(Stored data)
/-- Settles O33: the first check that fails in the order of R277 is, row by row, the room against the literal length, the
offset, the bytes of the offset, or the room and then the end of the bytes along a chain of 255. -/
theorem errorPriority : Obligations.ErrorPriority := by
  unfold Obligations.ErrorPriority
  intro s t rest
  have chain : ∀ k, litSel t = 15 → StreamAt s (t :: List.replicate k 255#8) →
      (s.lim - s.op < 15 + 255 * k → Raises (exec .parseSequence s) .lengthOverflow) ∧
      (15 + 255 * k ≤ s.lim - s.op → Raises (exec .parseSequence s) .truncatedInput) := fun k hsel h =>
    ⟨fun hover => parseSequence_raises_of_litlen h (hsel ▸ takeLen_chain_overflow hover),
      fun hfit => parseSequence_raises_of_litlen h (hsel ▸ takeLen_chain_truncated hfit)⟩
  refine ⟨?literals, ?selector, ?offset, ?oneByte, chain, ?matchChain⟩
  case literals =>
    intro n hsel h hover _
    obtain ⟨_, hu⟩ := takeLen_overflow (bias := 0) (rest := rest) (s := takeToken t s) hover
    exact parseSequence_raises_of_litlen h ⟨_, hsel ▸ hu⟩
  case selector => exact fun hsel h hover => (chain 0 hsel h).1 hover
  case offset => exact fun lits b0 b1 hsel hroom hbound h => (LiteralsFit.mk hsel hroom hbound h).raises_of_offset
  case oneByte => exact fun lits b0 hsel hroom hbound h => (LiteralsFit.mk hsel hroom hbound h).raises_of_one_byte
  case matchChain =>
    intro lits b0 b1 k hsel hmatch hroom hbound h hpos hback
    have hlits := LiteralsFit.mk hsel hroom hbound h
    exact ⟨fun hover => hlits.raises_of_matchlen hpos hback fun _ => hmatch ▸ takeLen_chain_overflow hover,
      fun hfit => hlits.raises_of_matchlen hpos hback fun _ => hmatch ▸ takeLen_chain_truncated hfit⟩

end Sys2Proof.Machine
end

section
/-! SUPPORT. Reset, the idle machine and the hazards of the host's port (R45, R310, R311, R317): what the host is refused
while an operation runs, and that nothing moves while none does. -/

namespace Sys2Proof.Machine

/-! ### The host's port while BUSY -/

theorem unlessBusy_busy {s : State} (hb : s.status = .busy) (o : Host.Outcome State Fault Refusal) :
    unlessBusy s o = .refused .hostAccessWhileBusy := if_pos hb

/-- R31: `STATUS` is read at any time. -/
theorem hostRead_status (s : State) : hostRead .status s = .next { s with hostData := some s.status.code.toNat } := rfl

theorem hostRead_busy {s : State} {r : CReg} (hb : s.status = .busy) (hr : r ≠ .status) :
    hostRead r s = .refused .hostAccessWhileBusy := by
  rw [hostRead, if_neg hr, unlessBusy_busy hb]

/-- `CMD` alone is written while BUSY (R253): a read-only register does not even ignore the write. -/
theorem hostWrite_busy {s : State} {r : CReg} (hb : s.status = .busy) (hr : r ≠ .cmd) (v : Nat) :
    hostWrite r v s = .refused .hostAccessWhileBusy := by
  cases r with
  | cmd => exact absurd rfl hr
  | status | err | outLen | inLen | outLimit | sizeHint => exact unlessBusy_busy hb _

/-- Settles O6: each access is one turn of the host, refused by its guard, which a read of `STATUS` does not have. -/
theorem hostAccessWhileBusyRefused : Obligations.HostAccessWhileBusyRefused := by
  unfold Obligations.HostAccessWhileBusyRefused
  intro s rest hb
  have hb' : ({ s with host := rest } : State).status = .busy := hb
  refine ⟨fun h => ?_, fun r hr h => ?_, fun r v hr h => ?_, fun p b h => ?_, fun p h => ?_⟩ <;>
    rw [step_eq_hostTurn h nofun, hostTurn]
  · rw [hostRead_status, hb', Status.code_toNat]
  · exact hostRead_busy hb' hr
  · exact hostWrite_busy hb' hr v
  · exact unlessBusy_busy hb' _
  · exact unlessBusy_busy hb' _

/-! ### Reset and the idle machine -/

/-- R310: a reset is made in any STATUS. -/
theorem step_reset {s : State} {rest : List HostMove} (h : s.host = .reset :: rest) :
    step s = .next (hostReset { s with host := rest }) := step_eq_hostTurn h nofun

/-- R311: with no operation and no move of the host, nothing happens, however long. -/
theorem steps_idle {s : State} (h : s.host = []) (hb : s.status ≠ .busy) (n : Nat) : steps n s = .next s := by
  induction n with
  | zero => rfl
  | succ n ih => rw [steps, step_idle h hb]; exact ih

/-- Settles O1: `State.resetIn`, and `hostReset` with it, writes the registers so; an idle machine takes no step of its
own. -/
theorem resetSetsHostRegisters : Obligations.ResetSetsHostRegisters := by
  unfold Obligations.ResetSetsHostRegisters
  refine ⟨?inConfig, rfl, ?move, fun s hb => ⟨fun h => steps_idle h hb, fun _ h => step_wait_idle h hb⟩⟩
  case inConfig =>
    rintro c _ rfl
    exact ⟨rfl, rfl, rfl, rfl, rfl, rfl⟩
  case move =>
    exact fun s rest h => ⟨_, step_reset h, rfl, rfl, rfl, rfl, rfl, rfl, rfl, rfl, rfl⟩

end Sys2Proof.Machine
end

• **ACTIVITY**
All lines above that include the word "hmatch" must be copied into the answer.

• **EXERCISE ANSWER**
    intro lits b0 b1 k hsel hmatch hroom hbound h hpos hback
    exact ⟨fun hover => hlits.raises_of_matchlen hpos hback fun _ => hmatch ▸ takeLen_chain_overflow hover,
      fun hfit => hlits.raises_of_matchlen hpos hback fun _ => hmatch ▸ takeLen_chain_truncated hfit⟩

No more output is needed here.